В поле вклинивался темно-синий кусок бора, тянувшийся до самого горизонта. У самой земли, между деревьями, вспыхивали огоньки, и перед пушками вдруг стали вздыматься клубы пыли, словно неожиданно вырастающие кусты. У орудий хлопотал расчет, командиры батареи стояли чуть позади, подняв вверх правую руку. Один из них вдруг резко махнул, ближайшее орудие сверкнуло огнем, прогремел выстрел.
— Что там за шум? — спросил Саакашвили, снова подключившись к внутреннему телефону.
— Какая-то окруженная группа, — ответил Семенов. — Артиллерия бьет по ним.
Танк шел на небольшой скорости, танкисты чувствовали себя как в передвигающейся театральной ложе. Они смотрели, как новые орудия приближались к месту боя, видели вдали батарею, уже вступившую в бой. Офицер-артиллерист произвел корректировку данных, и вот уже заговорили все четыре орудия, над полем пронесся гром залпов.
Оттуда, из леса, били минометы, перенося свой огонь все ближе и ближе к батарее. Вдруг танкисты увидели, как между пушками взметнулся фонтан разрыва, два канонира упали и ярким пламенем вспыхнул резиновый скат орудийного колеса. Его тут же стали гасить уцелевшие солдаты расчета, бросая на него лопатами землю. Гул собственного мотора не давал возможности слышать крики, все происходило, как в немом фильме.
Свернул в сторону последний шедший перед ними тягач, и неожиданно
— Поедем с ними, поможем, а? — предложил Кос.
Словно в ответ на его слова, танк стал сворачивать, направляясь между двумя вербами к более широкому проходу.

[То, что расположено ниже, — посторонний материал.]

-- ==== Sys2Proof/Syntax.lean ====
section
/-! DEFINITION. The ten commands of 30_encoding.md R55, one constructor for each row of the opcode
table. A command carries only its `CTX` field; its other operands stand in ARG0-ARG3 (R53). -/

namespace Sys2Proof

/-- The 8-bit context index of a command word (R53 `CTX`). -/
abbrev Ctx := BitVec 8

inductive Instr where
  /-- Seed mixer (R69). -/
  | mix
  /-- Initialise a scalar context (R70). -/
  | init (c : Ctx)
  /-- One 64-bit draw (R71). -/
  | next (c : Ctx)
  /-- Uniform integer in a range (R102). -/
  | bounded (c : Ctx)
  /-- Word of Bernoulli bits (R84). -/
  | bias (c : Ctx)
  /-- Number of successes in trials (R105). -/
  | binomial (c : Ctx)
  /-- Von Neumann debiasing pass (R90). -/
  | debias
  /-- Cyclic autocorrelation (R97). -/
  | autocorr
  /-- Initialise a vector context (R77). -/
  | vinit (c : Ctx)
  /-- One draw from each of four lanes (R78). -/
  | vnext (c : Ctx)
deriving DecidableEq, Repr

/-- Which context file a command's `CTX` field indexes (R55, column 'ctx'). -/
inductive CtxFile where
  | scalar
  | vector
deriving DecidableEq, Repr

/-- The context file and index a command names; none where `CTX` must be 0. -/
def Instr.ctx? : Instr → Option (CtxFile × Ctx)
  | .mix => none
  | .init c => some (.scalar, c)
  | .next c => some (.scalar, c)
  | .bounded c => some (.scalar, c)
  | .bias c => some (.scalar, c)
  | .binomial c => some (.scalar, c)
  | .debias => none
  | .autocorr => none
  | .vinit c => some (.vector, c)
  | .vnext c => some (.vector, c)

/-- The mnemonic of R55. -/
def Instr.mnemonic : Instr → String
  | .mix => "MIX"
  | .init _ => "INIT"
  | .next _ => "NEXT"
  | .bounded _ => "BOUNDED"
  | .bias _ => "BIAS"
  | .binomial _ => "BINOMIAL"
  | .debias => "DEBIAS"
  | .autocorr => "AUTOCORR"
  | .vinit _ => "VINIT"
  | .vnext _ => "VNEXT"

/-- Assembler syntax (R58): `MNEMONIC` or `MNEMONIC cN`, `N` decimal. -/
def Instr.asm (i : Instr) : String :=
  match i.ctx? with
  | none => i.mnemonic
  | some (_, c) => i.mnemonic ++ " c" ++ toString c.toNat

end Sys2Proof
end

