-- ==== Sys2Proof/Machine/Debias.lean ====
section
/-! DEFINITION. DEBIAS (43_debias.md R85-R90). -/

namespace Sys2Proof.Machine

/-- The pass in the middle of its loop: the two cursors, and the write positions that got a 1, the
latest first. -/
structure DebiasRun where
  used : Nat
  filled : Nat
  ones : List Nat
deriving DecidableEq, Repr

/-- Read one pair (R87): `01` emits a 1, `10` emits a 0, equal bits are discarded. -/
def debiasPair (bit : Nat → Bool) (r : DebiasRun) : DebiasRun :=
  match bit r.used, bit (r.used + 1) with
  | false, true => ⟨r.used + 2, r.filled + 1, r.filled :: r.ones⟩
  | true, false => ⟨r.used + 2, r.filled + 1, r.ones⟩
  | _, _ => ⟨r.used + 2, r.filled, r.ones⟩

/-- The pass of R87 over `n` source bits into `m` destination bits; `n` rounds are enough, since each
reads two bits. -/
def debiasPass (bit : Nat → Bool) (n m : Nat) : DebiasRun :=
  repeatWhile (fun r => decide (r.used < n) && decide (r.filled < m)) (debiasPair bit) n ⟨0, 0, []⟩

/-- Memory with every emitted 1 ORed in (R86, R87). -/
def orOnes (dest : Nat) (ones : List Nat) (m : Memory) : Memory :=
  ones.foldr (fun w m => orBit dest m w) m

/-- The pass as the running command makes it, its operands in ARG0-ARG3. -/
def State.debiasPass (s : State) : DebiasRun :=
  Machine.debiasPass (sourceBit s s.arg0.toNat 0) s.arg1.toNat s.arg3.toNat

/-- The address lies in a destination word (R44). -/
def State.inDest (s : State) (a : Nat) : Bool :=
  decide (s.arg2.toNat ≤ a) && decide (a < s.arg2.toNat + 8 * wordCount s.arg3.toNat)

/-- Memory with one stale byte taken as the engine reads it. -/
def State.settleByte (s : State) (r : StaleByte) (m : Memory) : Memory :=
  writeByte m r.addr (pickByte (readByte s.mem r.addr) r.seen (Config.freeDestChoice s.free r.addr))

/-- Memory with the stale bytes of the destination words as the engine reads them: the emitted bits are
ORed into those (R127). -/
def State.destSettled (s : State) : Memory :=
  (s.stale.filter (fun r => s.inDest r.addr)).foldr s.settleByte s.mem

/-- An access the result needs gets an error response: a source word that was read, a destination word
that a 1 goes to, a destination word whose contents surely change (R45; log 11). -/
def debiasNeedsBadAccess (s : State) (r : DebiasRun) (after : Memory) : Bool :=
  readErrs s.regions s.arg0.toNat (8 * wordCount r.used)
    || r.ones.any (fun w =>
      let a := bitWord s.arg2.toNat w
      readErrs s.regions a 8
        || (writeErrs s.regions a 8 && !unsteady s a && decide (readWord after a ≠ readWord s.destSettled a)))

/-- An access R44 allows gets an error response. -/
def debiasMayMakeBadAccess (s : State) : Bool :=
  readErrs s.regions s.arg0.toNat (8 * wordCount s.arg1.toNat)
    || writeErrs s.regions s.arg2.toNat (8 * wordCount s.arg3.toNat)

/-- The pass meets an error response: surely on an access it needs, possibly on one it need not make
(R43, R45; log 11). -/
def debiasBusError (s : State) (r : DebiasRun) (after : Memory) : Bool :=
  debiasNeedsBadAccess s r after || (debiasMayMakeBadAccess s && Config.extraAccess s.free)

/-- The destination words `pick` picks hold any value (R43, R45, R49, R123). -/
def State.destAnyValue (s : State) (pick : Nat → Bool) (m : Memory) : Memory :=
  overwriteWords (Config.freeWord s.free) pick s.arg2.toNat (wordCount s.arg3.toNat) m

/-- DEBIAS (R90). -/
def debiasEffect (s : State) : State :=
  requireOperands s s.debiasOK (
    let r := s.debiasPass
    let after := orOnes s.arg2.toNat r.ones s.destSettled
    let s' := (s.running (.debias r.used r.filled)).countDraw
    if debiasBusError s r after then
      (s'.setMem (s.destAnyValue (fun _ => true) s.mem)).raise .busError
    else
      (((s'.setMem (s.destAnyValue (unsteady s) after)).setRes 0 (BitVec.ofNat 64 r.used)).setRes 1
        (BitVec.ofNat 64 r.filled)).finish)

def execDebias (s : State) : Host.Outcome State Fault Refusal := .next (debiasEffect s)

end Sys2Proof.Machine
end

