-- ==== Sys2Proof/Laws/Ops.lean ====
section
/-! SUPPORT. What each shared operation can do, said once: the operand checks, the draws, the loops. -/

namespace Sys2Proof.Machine

/-! ## Operand checks (R114) -/

theorem withScalar_cases (s : State) (c : Ctx) (k : ScalarCtx → State) :
    (s.scalar? c = none ∧ withScalar s c k = s.complete .illegalCommand) ∨
    ∃ x, s.scalar? c = some x ∧ withScalar s c k = k x := by
  unfold withScalar
  cases h : s.scalar? c with
  | none => exact .inl ⟨rfl, rfl⟩
  | some x => exact .inr ⟨x, rfl, rfl⟩

theorem withValidScalar_cases (s : State) (c : Ctx) (k : ScalarCtx → State) :
    (s.scalar? c = none ∧ withValidScalar s c k = s.complete .illegalCommand) ∨
    (∃ x, s.scalar? c = some x ∧ x.valid = false ∧ withValidScalar s c k = s.complete .contextInvalid) ∨
    ∃ x, s.scalar? c = some x ∧ x.valid = true ∧ withValidScalar s c k = k x := by
  unfold withValidScalar
  rcases withScalar_cases s c (fun x => if x.valid then k x else s.raise .contextInvalid) with
    ⟨h, e⟩ | ⟨x, h, e⟩
  · exact .inl ⟨h, e⟩
  · cases hv : x.valid with
    | false => exact .inr (.inl ⟨x, h, hv, by rw [e, hv]; rfl⟩)
    | true => exact .inr (.inr ⟨x, h, hv, by rw [e, hv]; rfl⟩)

theorem withVector_cases (s : State) (c : Ctx) (k : VectorCtx → State) :
    (s.vector? c = none ∧ withVector s c k = s.complete .illegalCommand) ∨
    ∃ x, s.vector? c = some x ∧ withVector s c k = k x := by
  unfold withVector
  cases h : s.vector? c with
  | none => exact .inl ⟨rfl, rfl⟩
  | some x => exact .inr ⟨x, rfl, rfl⟩

theorem withValidVector_cases (s : State) (c : Ctx) (k : VectorCtx → State) :
    (s.vector? c = none ∧ withValidVector s c k = s.complete .illegalCommand) ∨
    (∃ x, s.vector? c = some x ∧ x.valid = false ∧ withValidVector s c k = s.complete .contextInvalid) ∨
    ∃ x, s.vector? c = some x ∧ x.valid = true ∧ withValidVector s c k = k x := by
  unfold withValidVector
  rcases withVector_cases s c (fun x => if x.valid then k x else s.raise .contextInvalid) with
    ⟨h, e⟩ | ⟨x, h, e⟩
  · exact .inl ⟨h, e⟩
  · cases hv : x.valid with
    | false => exact .inr (.inl ⟨x, h, hv, by rw [e, hv]; rfl⟩)
    | true => exact .inr (.inr ⟨x, h, hv, by rw [e, hv]; rfl⟩)

theorem requireOperands_cases (s k : State) (ok : Bool) :
    (ok = false ∧ requireOperands s ok k = s.complete .preconditionViolation) ∨
    (ok = true ∧ requireOperands s ok k = k) := by
  cases ok
  · exact .inl ⟨rfl, rfl⟩
  · exact .inr ⟨rfl, rfl⟩

/-- No command stops the model: each answers a next state. -/
theorem exec_answers_next (i : Instr) (s : State) : ∃ t, exec i s = .next t := by
  cases i <;> exact ⟨_, rfl⟩

/-! ## Draws from a scalar context (R66) -/

@[simp] theorem ScalarCtx.advance_inc (x : ScalarCtx) : x.advance.inc = x.inc := rfl
@[simp] theorem ScalarCtx.advance_valid (x : ScalarCtx) : x.advance.valid = x.valid := rfl
@[simp] theorem ScalarCtx.advance_cur (x : ScalarCtx) : x.advance.cur = step64 x.cur x.inc := rfl

@[simp] theorem advanceBy_zero (x : ScalarCtx) : advanceBy 0 x = x := rfl

theorem advanceBy_succ (n : Nat) (x : ScalarCtx) : advanceBy (n + 1) x = advanceBy n x.advance :=
  Function.iterate_succ_apply _ n x

theorem advanceBy_succ' (n : Nat) (x : ScalarCtx) : advanceBy (n + 1) x = (advanceBy n x).advance :=
  Function.iterate_succ_apply' _ n x

theorem advanceBy_add (m n : Nat) (x : ScalarCtx) : advanceBy (m + n) x = advanceBy m (advanceBy n x) :=
  Function.iterate_add_apply _ m n x

@[simp] theorem advanceBy_inc (n : Nat) (x : ScalarCtx) : (advanceBy n x).inc = x.inc := by
  induction n generalizing x with
  | zero => rfl
  | succ n ih => rw [advanceBy_succ, ih]; simp

@[simp] theorem advanceBy_valid (n : Nat) (x : ScalarCtx) : (advanceBy n x).valid = x.valid := by
  induction n generalizing x with
  | zero => rfl
  | succ n ih => rw [advanceBy_succ, ih]; simp

theorem seedScalar_odd (p : Config.Params) (seed : Word64) : (seedScalar p seed).Odd := by
  intro _; simp [seedScalar]

theorem seedVector_odd (p : Config.Params) (seeds : Quad Word64) : (seedVector p seeds).Odd := by
  intro _; simp [seedVector, Quad.map, seed32Inc]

— Назад, Григорий, выдерживай направление, прибавь скорость, — спокойно произнес Семенов, а затем, повернувшись к Косу, добавил: — Без приказа нельзя. Окруженные сопротивляются, чтобы задержать темп наступления. Для их ликвидации выделены специальные силы. Это не наше дело, мы должны идти вперед.
Теперь они шли со скоростью больше сорока километров в час, теплый ветер обдувал их лица, выбивал из-под шлемов пряди волос и играл ими. Солнце немилосердно пекло, слепило глаза.
Огневая позиция батарея осталась позади, дорога побежала вниз, спустилась в выемку, и уже ничего не было видно, только слышался гром и грохот, как голос удаляющейся бури. Небо было ясное, почти безоблачное.
Колонну бригады догнали быстро. Сначала обошли автомашины с мотопехотой, минометную роту, истребительно-противотанковую артиллерийскую батарею, обогнали самоходные установки и наконец заняли свое место в походном порядке. На одном из подъемов стали видны все, кто ехали впереди и сзади них, — вся колонна, растянувшаяся по шоссе на пять километров.
В голове колонны флажками был дан сигнал остановиться на привал. Интервал между боевыми машинами сокращался, они останавливались, съезжая на правую сторону. По счастливой случайности танк Семенова остановился прямо в деревне. Из беленых, крытых соломой мазанок, из садов и двориков выбегали люди. Едва танкисты остановились, как тут же их окружили со всех сторон.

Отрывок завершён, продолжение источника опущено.